-- ==== Sys2Proof/Machine/RefSig.lean ====
section
/-! DEFINITION. The reference-signal generator: the seed multiplexer, RS_CINIT and RS_GEN (43_refsig.md). -/

namespace Sys2Proof.Machine

/-- PDSCH DMRS seed, exact and then reduced (43_refsig.md R231). -/
def pdschSeed (cell slot symb : Nat) : Nat :=
  (2 ^ 17 * (14 * slot + symb + 1) * (2 * cell + 1) + 2 * cell) % 2 ^ 31

/-- i_ssb (43_refsig.md R232). -/
def ssbIndex (ssb hf : Nat) : Nat := if ssb ≤ 3 then ssb + 4 * hf else ssb + 8 * hf

/-- PBCH DMRS seed, exact and then reduced (43_refsig.md R232, 90_conflicts.md C1). -/
def pbchSeed (cell ssb hf : Nat) : Nat :=
  (2 ^ 11 * (ssbIndex ssb hf + 1) * (cell / 4 + 1) + 2 ^ 6 * (ssbIndex ssb hf + 1) + cell % 4) % 2 ^ 31

/-- The seed multiplexer; no field is range-checked (43_refsig.md R231 to R234). -/
def State.rsSeed (s : State) : Sel → BitVec 31
  | .pdsch => BitVec.ofNat 31 (pdschSeed s.eff.cell.toNat s.argSlot s.argSymb)
  | .pbch => BitVec.ofNat 31 (pbchSeed s.eff.cell.toNat s.argSsb s.argHf)
  | .raw => s.argRawSeed

/-- c(n) of the generator RS_GEN runs for itself, from its own windows (10_state.md R49, 41_prbs.md R185). -/
def ownGoldBit (c : BitVec 31) (n : Nat) : Bool := (advance n (seedWindows c)).bit

/-- r(m), the QPSK point of bits c(2m) and c(2m+1) (43_refsig.md R235). -/
def rsPoint (c : BitVec 31) (m : Nat) : Point :=
  ⟨sgn (ownGoldBit c (2 * m)), sgn (ownGoldBit c (2 * m + 1)), 2⟩

/-- rank(p): the mask bits below position p (43_refsig.md R236). -/
def maskRank (mask : BitVec 12) (p : Nat) : Nat := (List.range p).countP fun q => mask.getLsbD q

/-- w: the mask bits of one resource block (43_refsig.md R236). -/
def maskWeight (mask : BitVec 12) : Nat := maskRank mask 12

/-- The sequence index of position p of the r-th block of the footprint (43_refsig.md R236). -/
def rsIndex (mask : BitVec 12) (moff r p : Nat) : Nat := moff + maskWeight mask * r + maskRank mask p

/-- What the i-th subcarrier of the footprint becomes: a DMRS symbol where the mask says so, else what it was
(43_refsig.md R236, R239). -/
def rsElement (c : BitVec 31) (mask : BitVec 12) (moff i : Nat) (old : RE) : RE :=
  if mask.getLsbD (i % 12) then ⟨Config.quantise (rsPoint c (rsIndex mask moff (i / 12) (i % 12))), .dmrs⟩ else old

/-- The frame symbol RS_GEN writes, SLOT·SPS + SYMB (43_refsig.md R236). -/
def State.rsColumn (s : State) : Nat := s.argSlot * s.eff.symsPerSlot.toNat + s.argSymb

/-- The column segment of the footprint, rewritten (43_refsig.md R239). -/
def State.rsGrid (s : State) (c : BitVec 31) : Memory RE :=
  Memory.writeRange RE.blank s.grid (gridKey (12 * s.argRb0) s.rsColumn) (12 * s.argNrbf) fun i =>
    rsElement c s.rs.mask s.rs.moff.toNat i (s.gridAt (12 * s.argRb0 + i) s.rsColumn)

/-- RS_CINIT (43_refsig.md R238). -/
def execRsCinit (sel : Sel) (s : State) : Host.Outcome State Fault Refusal :=
  s.settle (s.needConfig (.ok { s with rs := { s.rs with cinit := s.rsSeed sel } }))

/-- RS_GEN (43_refsig.md R239). -/
def execRsGen (sel : Sel) (s : State) : Host.Outcome State Fault Refusal :=
  s.settle (s.needConfig
    (needRange
      (s.argRb0 + s.argNrbf ≤ s.eff.nrb.toNat ∧ s.argSlot < s.eff.totalSlots.toNat
        ∧ s.argSymb < s.eff.symsPerSlot.toNat)
      (.ok { s with rs := { s.rs with cinit := s.rsSeed sel }, grid := s.rsGrid (s.rsSeed sel) })))

end Sys2Proof.Machine
end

* Exercise instructions
Reproduce the records above line by line, without any change, up to and including the line that holds "def maskRank (mask".

* Solved problem
-- ==== Sys2Proof/Machine/RefSig.lean ====
section
/-! DEFINITION. The reference-signal generator: the seed multiplexer, RS_CINIT and RS_GEN (43_refsig.md). -/

namespace Sys2Proof.Machine

/-- PDSCH DMRS seed, exact and then reduced (43_refsig.md R231). -/
def pdschSeed (cell slot symb : Nat) : Nat :=
  (2 ^ 17 * (14 * slot + symb + 1) * (2 * cell + 1) + 2 * cell) % 2 ^ 31

/-- i_ssb (43_refsig.md R232). -/
def ssbIndex (ssb hf : Nat) : Nat := if ssb ≤ 3 then ssb + 4 * hf else ssb + 8 * hf

/-- PBCH DMRS seed, exact and then reduced (43_refsig.md R232, 90_conflicts.md C1). -/
def pbchSeed (cell ssb hf : Nat) : Nat :=
  (2 ^ 11 * (ssbIndex ssb hf + 1) * (cell / 4 + 1) + 2 ^ 6 * (ssbIndex ssb hf + 1) + cell % 4) % 2 ^ 31

/-- The seed multiplexer; no field is range-checked (43_refsig.md R231 to R234). -/
def State.rsSeed (s : State) : Sel → BitVec 31
  | .pdsch => BitVec.ofNat 31 (pdschSeed s.eff.cell.toNat s.argSlot s.argSymb)
  | .pbch => BitVec.ofNat 31 (pbchSeed s.eff.cell.toNat s.argSsb s.argHf)
  | .raw => s.argRawSeed

/-- c(n) of the generator RS_GEN runs for itself, from its own windows (10_state.md R49, 41_prbs.md R185). -/
def ownGoldBit (c : BitVec 31) (n : Nat) : Bool := (advance n (seedWindows c)).bit

/-- r(m), the QPSK point of bits c(2m) and c(2m+1) (43_refsig.md R235). -/
def rsPoint (c : BitVec 31) (m : Nat) : Point :=
  ⟨sgn (ownGoldBit c (2 * m)), sgn (ownGoldBit c (2 * m + 1)), 2⟩

/-- rank(p): the mask bits below position p (43_refsig.md R236). -/
def maskRank (mask : BitVec 12) (p : Nat) : Nat := (List.range p).countP fun q => mask.getLsbD q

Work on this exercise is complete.